Helium-Based Solar‑Powered Air Quality Sensor: Design & Deployment Guide

Helium-Based Solar‑Powered Air Quality Sensor: Design & Deployment Guide

As environmental awareness grows, I built a wireless, self‑contained, weather‑resistant, solar‑powered air‑quality sensor array—known as the WSPAQS—that can be deployed anywhere in the world and streams data in real time via Helium’s network.

System Overview

The sensor suite measures CO₂ and volatile organic compounds (VOCs), and it incorporates a voltage/current sensor to monitor solar charge. It uses an Arduino Uno for data acquisition, a Raspberry Pi 3 for processing and MQTT publishing, and a Helium Starter Kit for LoRaWAN connectivity. A 6 V Adafruit solar panel, a 24 VAC/VDC portable power converter to USB, and a hacked portable battery pack provide a reliable power source.

Components

• Arduino Uno (sensor board)
• Raspberry Pi 3 (data relay)
• Helium Starter Kit (LoRaWAN gateway)
• Adafruit 6 V solar panel
• 24 VAC/VDC to USB converter (custom PCB)
• Portable battery pack (modified)
• Voltage/current sensor module
• Stackable Arduino pin header (≈$4, SparkFun)

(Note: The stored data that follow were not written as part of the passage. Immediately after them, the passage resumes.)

-- ==== Sys2Proof/Machine/State.lean ====
section
/-!
DEFINITION. The state of the machine: one compute core, the units of its cluster, die and package, global memory, the
links to the other cores and to the host; with what it can wait for, and the state after reset.
All of it is plain data.
-/

namespace Sys2Proof.Machine

open Sys2Proof

/-- The reasons the model can stop with. The specification gives every instruction of the table an effect, so no
meaning raises one: the constructors are there for the host's interface. Safe: a run that stopped would prove less. -/
inductive Fault where
  /-- Raised by nothing: kept for an access the specification would say does not exist. Safe. -/
  | noSuchState
  deriving DecidableEq, Repr

/-- The refusals. -/
inductive Refusal where
  /-- Raised by a dispatch arm whose instruction has no meaning yet. Safe: nothing is proved of it. -/
  | notModelled (mnemonic : String)
  deriving DecidableEq, Repr

/-! ### Memory -/

/-- The answer of a home to a request (R160, R162): the value read (little-endian, as a number; 0 for an
acknowledgement), or an error's cause, sub-code and information word, and the lowest failing byte: its distance from the
request's address on the way, its virtual address once the core has taken it in. -/
inductive Reply where
  | data (v : Nat)
  | fail (cause sub : Nat) (info : Word) (byte : Nat)
  deriving DecidableEq, Repr

/-- Who made a request (R161): one of this core's contexts by its request number, or a foreign core. -/
inductive Source where
  | own (id : Nat)
  | foreign (core : Nat)
  deriving DecidableEq, Repr

/-- A full-empty access in a slice's retry list (R163). -/
structure FeEntry where
  src : Source
  ga : Nat
  op : MemOp
  deriving DecidableEq, Repr

/-- Global memory as its homes hold it (R155, R158). -/
structure Memory where
  /-- Bytes by global address, strictly rising, none equal to what an unlisted byte reads as. -/
  cells : List Host.Cell
  /-- The 8-byte words, by address over 8, whose full-empty bit is empty, rising (R158). -/
  empty : List Nat
  /-- The words whose code shows an uncorrectable error, rising (R167). -/
  poison : List Nat
  /-- The 64 KiB granules, by address over 65,536, that are sealed (R178). -/
  sealed : List Nat
  /-- The granules frozen for migration (R164, R362). -/
  frozen : List Nat
  /-- Full-empty accesses waiting at their homes, oldest first (R163). -/
  retry : List FeEntry
  /-- Requests recorded for a full retry list, oldest first (R166). -/
  refusals : List FeEntry
  deriving DecidableEq, Repr

/-- Where a request of this core has got to. -/
inductive Stage where
  /-- To be sent once these requests are acknowledged: the later parts of a `seal` or `unseal` (R178). -/
  | after (ids : List Nat)
  /-- On its way to its home. -/
  | sent
  /-- In the retry list of its home (R163). -/
  | listed
  /-- Performed; its answer is held until every core of the package has acknowledged (R330). -/
  | held (r : Reply)
  /-- Performed; its answer is held until the events with these numbers have been accepted (R237, R279). -/
  | owes (ids : List Nat) (r : Reply)
  /-- Refused with RNR; the message interface retries it (R164). -/
  | refused
  /-- The reply is on its way back. -/
  | replied (r : Reply)
  /-- Its reply has come; the notice that its home accepted it, once refused, has not (R420). -/
  | answered
  deriving DecidableEq, Repr

/-- What a request does when it is no plain access of a home: a message to a core's message interface or to a
controller. -/
inductive Message where
  | access (op : MemOp)
  | kick (target : Word) (n : Notice)
  | mcmd (target : Word) (x : BitVec 8) (r : Field) (tail : Word) (cap : BitVec 32) (note : Option (BitVec 8))
  | queue (qid : BitVec 16) (op : QOp)
  | event (target : Word) (e : Ev)
  | onew (target : Word) (index : BitVec 12) (off : BitVec 24) (cfg : Word)
  | odel (target : Word) (index : BitVec 12)
  | esread (target : Word) (first : BitVec 12) (count : Nat) (cut : BitVec 8) (cur : Bool)
  | migrate (m : MigReq)
  | resync (ga : Word)
  /-- The discard of fetched lines that `icinv` asks every core in scope for (R209). -/
  | discard (base len : Word) (scope : Nat)
  /-- An invalidation of `tlbinv` or `seal` that every core in scope must acknowledge (R358); with scope 0,
  one that came from another core and that this core has still to carry out (R359); with scope 10, that of a migration
  (R362). -/
  | shootdown (base len : Word) (scope : Nat)
  /-- The `icinv` of a PATCH, in a scope of core 0 of a cluster (R395). -/
  | patch (cluster : BitVec 7) (base : Word) (scope : Nat)
  /-- A service request on its way to the quadrant's service core (R351). -/
  | hcall (code : BitVec 16) (arg : Word) (ctx : BitVec 4) (gen : BitVec 8) (ticket : BitVec 16)
  deriving DecidableEq, Repr

/-- A request of this core that has no reply yet (R160). -/
structure Request where
  id : Nat
  /-- The issuing context and its incarnation; an engine command's requests carry the context that issued it. -/
  ctx : Fin 11
  gen : BitVec 8
  ga : Nat
  va : Word
  /-- The address of the instruction that sent it (R162). -/
  pc : Word
  msg : Message
  posted : Bool
  /-- REQ-A (true) or REQ-O (R160, R378). -/
  adaptive : Bool
  /-- Retries already refused (R164). -/
  tries : Nat
  /-- The failed or unreachable packages whose announcement puts it in doubt (R377). -/
  doubt : List (BitVec 18)
  stage : Stage
  /-- The scope of the `seal` or `unseal` that it belongs to (R198), or 0. -/
  scope : Nat
  deriving DecidableEq, Repr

Parts list: Digikey short link

Assembly Steps

1. Prepare the Battery Pack

Disassemble a standard portable battery pack and test each half for voltage compatibility. Once confirmed, re‑solder the two halves together and add two wires to the output for powering the Helium gateway and Arduino sensor array.

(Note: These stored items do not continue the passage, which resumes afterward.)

-- ==== Sys2Proof/Machine/Ops.lean ====
section
/-!
DEFINITION. The named operations over contexts, registers and memory; translation; taking an exception and returning
from one; how an instruction completes, transfers, traps or blocks.
-/

namespace Sys2Proof.Machine

open Sys2Proof

/-- A counter of 64 bits stops at its largest value (R406). -/
def saturateTo (n : Nat) : Word := BitVec.ofNat 64 (if 2 ^ 64 - 1 < n then 2 ^ 64 - 1 else n)
def saturate (w : Word) : Word := saturateTo (w.toNat + 1)

/-! ### Plain access -/

/-- Entry `i` of a table, or `d` outside it. -/
def nth {α : Type} {n : Nat} (v : Vector α n) (i : Nat) (d : α) : α := v[i]?.getD d

/-- The table with entry `i` replaced; unchanged when there is no entry `i`. -/
def upd {α : Type} {n : Nat} (v : Vector α n) (i : Nat) (x : α) : Vector α n := v.setIfInBounds i x

/-- A context of the core. -/
def State.at (s : State) (i : Fin 11) : Ctx := s.ctxs[i]

/-- The context that issues. -/
def State.ctx (s : State) : Ctx := s.at s.cur

/-- Replace a context. -/
def State.putAt (s : State) (i : Fin 11) (c : Ctx) : State := { s with ctxs := s.ctxs.set i.val c i.isLt }

/-- No read performed early stands for a context that begins anew (R192). -/
def State.dropEarly (s : State) (i : Fin 11) : State := { s with early := s.early.filter fun e => e.ctx != i }

/-- Replace the context that issues. -/
def State.put (s : State) (c : Ctx) : State := s.putAt s.cur c

/-- The contexts' numbers in ascending order. -/
def allCtx : List (Fin 11) := [0, 1, 2, 3, 4, 5, 6, 7, 8, 9, 10]

/-- A context's number from a word, if it names one. -/
def ctxOf (n : Nat) : Option (Fin 11) := if h : n < 11 then some ⟨n, h⟩ else none

/-- Insert into a rising list of numbers. -/
def setIn : List Nat → Nat → List Nat
  | [], a => [a]
  | x :: t, a => if a < x then a :: x :: t else if a = x then x :: t else x :: setIn t a

/-- Remove from a rising list of numbers. -/
def setOut (l : List Nat) (a : Nat) : List Nat := l.filter (· != a)

/-! ### Memory cells (R158) -/

/-- What a byte that nothing has written reads as (R158: package reset sets every word to zero). (DESIGN CHOICE: log entry 3.) -/
def unlisted : Byte := 0

/-- The byte at an address. -/
def cellsGet : List Host.Cell → Nat → Byte
  | [], _ => unlisted
  | (x, b) :: t, a => if x = a then b else cellsGet t a

/-- Write one byte, keeping the list rising and without zeros. -/
def cellsSet : List Host.Cell → Nat → Byte → List Host.Cell
  | [], a, b => if b = unlisted then [] else [(a, b)]
  | (x, c) :: t, a, b =>
    if a < x then (if b = unlisted then (x, c) :: t else (a, b) :: (x, c) :: t)
    else if a = x then (if b = unlisted then t else (a, b) :: t)
    else (x, c) :: cellsSet t a b

/-- Every address of a list is above `lo` and they rise, and no byte is what an unlisted one reads as. -/
def cellsAbove : Option Nat → List Host.Cell → Bool
  | _, [] => true
  | lo, (x, b) :: t => (match lo with | none => true | some l => l < x) && b != unlisted && cellsAbove (some x) t

/-- The canonical form of a list of cells. -/
def cellsWf (l : List Host.Cell) : Bool := cellsAbove none l

/-- Memory is in its canonical form. -/
def Memory.wf (m : Memory) : Bool := cellsWf m.cells

/-- A byte of global memory. (DESIGN CHOICE: log entry 3.) -/
def Memory.byte (m : Memory) (a : Nat) : Byte := cellsGet m.cells a

/-- `n` bytes from `a` as a little-endian number (R1). -/
def Memory.read (m : Memory) (a : Nat) : Nat → Nat
  | 0 => 0
  | n + 1 => (m.byte a).toNat + 256 * m.read (a + 1) n

/-- Write the `n` low bytes of `v` at `a` (R1). -/
def Memory.write (m : Memory) (a : Nat) : Nat → Nat → Memory
  | 0, _ => m
  | n + 1, v => Memory.write { m with cells := cellsSet m.cells a (BitVec.ofNat 8 v) } (a + 1) n (v / 256)

/-- A doubleword. -/
def Memory.word (m : Memory) (a : Nat) : Word := BitVec.ofNat 64 (m.read a 8)

/-- Whether some word of `n` bytes at `a` is poisoned (R167). -/
def Memory.poisoned (m : Memory) (a n : Nat) : Bool :=
  n != 0 && m.poison.any fun w => a / 8 ≤ w && w ≤ (a + n - 1) / 8

/-- Bytes of a number, lowest first. -/
def bytesOf (v : Nat) : Nat → List Byte
  | 0 => []
  | n + 1 => BitVec.ofNat 8 v :: bytesOf (v / 256) n

/-- A number from bytes, lowest first. -/
def ofBytes : List Byte → Nat
  | [] => 0
  | b :: t => b.toNat + 256 * ofBytes t

/-! ### Global addresses (R12, R14, R155) -/

def gaSpace (ga : Nat) : Nat := ga / 2 ^ 62 % 4
def gaPkg (ga : Nat) : Nat := ga / 2 ^ 44 % 2 ^ 18
/-- DIE and CORE together are the physical core number (R12, R155). -/
def gaCore (ga : Nat) : Nat := ga / 2 ^ 33 % 2 ^ 11
def gaPort (ga : Nat) : Nat := ga / 2 ^ 40 % 16
def gaOffset (ga : Nat) : Nat := ga % 2 ^ 24

/-- The first byte of a core's slice (R155). -/
def sliceBase (pkg core : Nat) : Nat := pkg * 2 ^ 44 + core * 2 ^ 33

/-- The first byte of the followed core's slice. -/
def State.ownBase (s : State) : Nat := sliceBase s.pkg s.core

/-- A global address in the core's own slice. -/
def State.ownSlice (s : State) (ga : Nat) : Bool :=
  ga < 2 ^ 62 && gaPkg ga == s.pkg && gaCore ga == s.core

/-- A number for the home of a global address: the slice, the memory core (R19), the device's core, or the service
core of the quadrant (R156). -/
def homeOf (ga : Nat) : Nat :=
  match gaSpace ga with
  | 0 => ga / 2 ^ 33
  | 1 => ga / 2 ^ 40 * 4 + ga / 2 ^ 16 % 4
  | 2 => ga / 2 ^ 33
  | _ => 2 ^ 64

/-- A number for a 64 KiB granule. -/
def granule (ga : Nat) : Nat := ga / 65536

/-- A home-space address names a slice byte: its bits 32:24 are zero (R155). -/
def homeAligned (ga : Nat) : Bool := gaSpace ga != 0 || ga / 2 ^ 24 % 2 ^ 9 == 0

/-- The packages of the job (R388): chassis counted forward from the first, modulo the system's extent. -/
def State.jobPackage (s : State) (p : Nat) : Bool :=
  p == s.pkg ||
    ((List.range s.launch.nx).any (fun d => (s.launch.lx0 + d) % Config.extentX == p / 2 ^ 11) &&
      (List.range s.launch.ny).any (fun d => (s.launch.ly0 + d) % Config.extentY == p / 2 ^ 4 % 2 ^ 7))

/-- The logical number of the followed core (R15). -/
def State.lcore (s : State) : BitVec 29 := BitVec.ofNat 29 s.regs.lcore.toNat

/-- The cores of the job (R388). -/
def State.jobCores (s : State) : Nat := s.launch.nx * s.launch.ny * 16 * 2048

/-- The package of a logical core, seen from this core's own: JPKG counts packages in job order (R388); the same JPKG
as this core's is this package. -/
def State.ownPackage (s : State) (lcore : Nat) : Bool := lcore / 2048 == s.regs.lcore.toNat / 2048

/-- The core cycles that the cluster's clock has counted (R3). -/
def Units.coreCycles (u : Units) : Nat := u.coreTime / 1250

/-! ### Status fields (R337) -/

def Ctx.pl (c : Ctx) : Bool := c.status.bit 0
def Ctx.ie (c : Ctx) : Bool := c.status.bit 2
def Ctx.th (c : Ctx) : Bool := c.status.bit 4

/-- Set one bit of a word. -/
def putBit (w : Word) (i : Nat) (b : Bool) : Word := w.setBits i 1 b.toNat

/-! ### Queues and channels as operands (R39 to R41, R60, R77, R239) -/

/-- The return queue (4 to 7) or channel (8 to 15) that a scalar register number names as a source. -/
def srcG (n : Nat) : Option Nat := if 36 ≤ n ∧ n < 40 then some (n - 32) else if 40 ≤ n ∧ n < 44 then some (n - 32) else none

/-- The vector channel that a vector register number names. -/
def srcV (n : Nat) : Option Nat := if 32 ≤ n ∧ n < 36 then some (n - 20) else none

/-- The entries of a return queue or channel. -/
def State.entries (s : State) (src : Nat) : List VWord :=
  if src < 8 then (nth s.eng.ret (src - 4) []).map fun w => w.zeroExtend 512 else nth s.chans (src - 8) []

/-- A blocked instruction has issued: what ends its wait completes it. The others issue again when their wait is over. -/
def Wait.issued : Wait → Bool
  | .queue _ => false | .chanIn _ => false | .chanOut _ => false | .stage _ => false | .cmdFull _ => false
  | .outstanding ids _ first _ => !ids.isEmpty || first != 0
  | .order _ _ => false | .matrix _ _ => false | .drain _ => false | .exitReplies => false
  | .window => false | .windowFull => false | .holdRoom _ => false | .thirdCbr => false | .freeWalker => false
  | _ => true

/-- A block keeps an entry of a source of its instruction from later readers (R60, R239): it waits for one of that very source, in
the order the contexts blocked on it, or its instruction has issued and holds one until it completes. -/
def Block.claims (b : Block) (src : Nat) : Bool :=
  b.wait.issued || b.wait == (if src < 8 then .queue src else .chanIn (src - 8))

/-- The place that a blocked context has among the readers of a source, if it claims an entry there. -/
def Block.place (b : Block) (src : Nat) : Option Nat :=
  if b.claims src then (b.srcs.find? fun p => p.1 == src).map (·.2) else none

/-- The sources that a block's instruction reads. -/
def Block.sources (b : Block) : List Nat := b.srcs.map (·.1)

/-- How many entries the contexts that came earlier hold (R60, R239: served in the order they blocked). -/
def State.rank (s : State) (src : Nat) : Nat :=
  let own := s.ctx.block.bind (·.place src)
  (allCtx.filter fun j => j != s.cur && (s.at j).live && match (s.at j).block.bind (·.place src) with
    | none => false
    | some p => (match own with | none => true | some q => p < q)).length

/-- The entry that the issuing context reads. -/
def State.entry (s : State) (src : Nat) : Option VWord := (s.entries src)[s.rank src]?

/-- Take that entry out. -/
def State.takeEntry (s : State) (src : Nat) : State :=
  let r := s.rank src
  if src < 8 then
    { s with eng := { s.eng with ret := upd s.eng.ret (src - 4) ((nth s.eng.ret (src - 4) []).eraseIdx r) } }
  else { s with chans := upd s.chans (src - 8) ((nth s.chans (src - 8) []).eraseIdx r) }

/-- The row and the column of a core in the 4 by 4 grid of its cluster (R13). -/
def gridRow (core : Nat) : Nat := 2 * (core / 4 % 4 / 2) + core % 4 / 2
def gridCol (core : Nat) : Nat := 2 * (core / 4 % 4 % 2) + core % 2

/-- The core of the package at a place of the grid of a core's cluster (R13). -/
def gridCore (core row col : Nat) : Nat := core / 16 * 16 + (row / 2 * 2 + col / 2) * 4 + row % 2 * 2 + col % 2

/-- The order of the cluster's ring, as places (column, row) (R59). -/
def clusterRing : List (Nat × Nat) :=
  [(0, 0), (1, 0), (2, 0), (3, 0), (3, 1), (2, 1), (1, 1), (1, 2), (2, 2), (3, 2), (3, 3), (2, 3), (1, 3), (0, 3), (0, 2), (0, 1)]

/-- The order of a quad's ring, as cores of the quad (R59). -/
def quadRing : List Nat := [0, 1, 3, 2]

/-- The entry of a ring that comes `k` after another. -/
def ringStep {α : Type} [BEq α] (ring : List α) (a : α) (k : Nat) : α := (ring[(ring.idxOf a + k) % ring.length]?).getD a

/-- The core of the package that a channel of a core sends to (R59): 0 to 3 are xe, xw, xn, xs, and 4 to 7 the vector ones. -/
def neighbour (quad : Bool) (core c : Nat) : Nat :=
  let back := if quad then 3 else 15
  let ring (k : Nat) : Nat :=
    if quad then core / 4 * 4 + ringStep quadRing (core % 4) k
    else let p := ringStep clusterRing (gridCol core, gridRow core) k; gridCore core p.2 p.1
  match c % 4 with
  | 0 => ring 1
  | 1 => ring back
  | 2 => gridCore core (gridRow core - 1) (gridCol core)
  | _ => gridCore core (gridRow core + 1) (gridCol core)

/-- CHMODE selects the quad's channels (R59). -/
def State.quadMode (s : State) : Bool := s.regs.chmode.bits 0 2 == 0

/-- One entry leaves for the neighbour of a channel (R60). -/
def State.emitChan (s : State) (c : Nat) (v : VWord) : State :=
  { s with away := upd s.away c (nth s.away c 0 + 1), sent := s.sent ++ [.channel c (neighbour s.quadMode s.core c) v] }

2. Install the Solar Panel

Mount the 6 V solar panel on a bright, unobstructed surface and connect it to the converter. This provides continuous charging during daylight and stores energy for night‑time operation.

3. Modify the Battery for Compactness

Trim the battery case to fit the 7‑inch enclosure, then re‑solder the cut ends. Attach the power output wires so the pack neatly powers the entire sensor array.

4. PCB Fabrication

The custom PCB is available on PCBWay. Upload the Gerber file for a quick, 7‑day turnaround. Order the board for $5.00.

5. Solder the Board

Start with SMD components. Use low‑temperature solder paste and a toaster oven for reflow. De‑soldering braid helps tidy up excess solder. A small‑diameter soldering iron is essential for fine pads.

6. Wiring Diagram

• The charge controller is unnecessary for a lead‑acid battery; the panel should charge the battery without exceeding 2–5 V above battery voltage.
• Attach the fan to the voltage sensor side to accurately log current draw. The board accepts up to 24 VDC, leaving ample headroom for expansion.

Power Management

Under full sun, a 7 V DC input draws between 0.525 A and 1 A with the fan running—equivalent to ~144 Wh per day. Therefore, a minimum 12 V, 5.2 W solar panel is required, and the battery must provide at least 12 V DC. The system will not initiate transmission until a stable 7 V DC supply is present.

Testing the Setup

Verify all connections before powering on to avoid component damage. Once confirmed, the sensor array should operate flawlessly, reporting CO₂ and VOC levels in real time.

Data Transmission

Data arrives via Helium MQTT as a raw string: V 6 : A 2 :T 30: C02 555: VOC 7293. This must be parsed into individual metrics before sending to a monitoring platform.

Node‑RED Integration for Librato

Node‑RED can split the MQTT payload into labeled fields:

msg.payload = msg.payload.replace(/V /g, 'Voltage: ').replace(/A /g, 'Current: ').replace(/T /g, 'Temperature: ').replace(/C02 /g, 'CO2: ').replace(/VOC /g, 'VOC: ');

After parsing, forward each metric to Librato. Librato’s API accepts JSON; each metric is posted as a gauge point.

Librato Setup

1. Log into Librato and navigate to Integrations > API Tokens.
2. Click Generate new API Token and give it a descriptive name.
3. Copy the token and note the associated email address.
4. In your Node‑RED flow, configure the Librato HTTP node with the token and desired metric names.
5. Test the flow; data should appear in your Librato dashboard within seconds.

Enclosure Construction

The enclosure consists of a base, four legs (two front, two back), a lid, a solar panel mount, and small clips. Clean the 3D‑printed parts, then hand‑tap all 8‑32 holes with a tap tool before screwing the lid in place. Assemble the enclosure before inserting the electronics to ensure a snug fit.

Conclusion

The Helium‑powered air‑quality sensor delivers accurate CO₂ and VOC readings, runs autonomously on solar power, and streams data to Librato for real‑time analytics. With a minimal cost and straightforward assembly, this system is ideal for environmental monitoring in remote or off‑grid locations.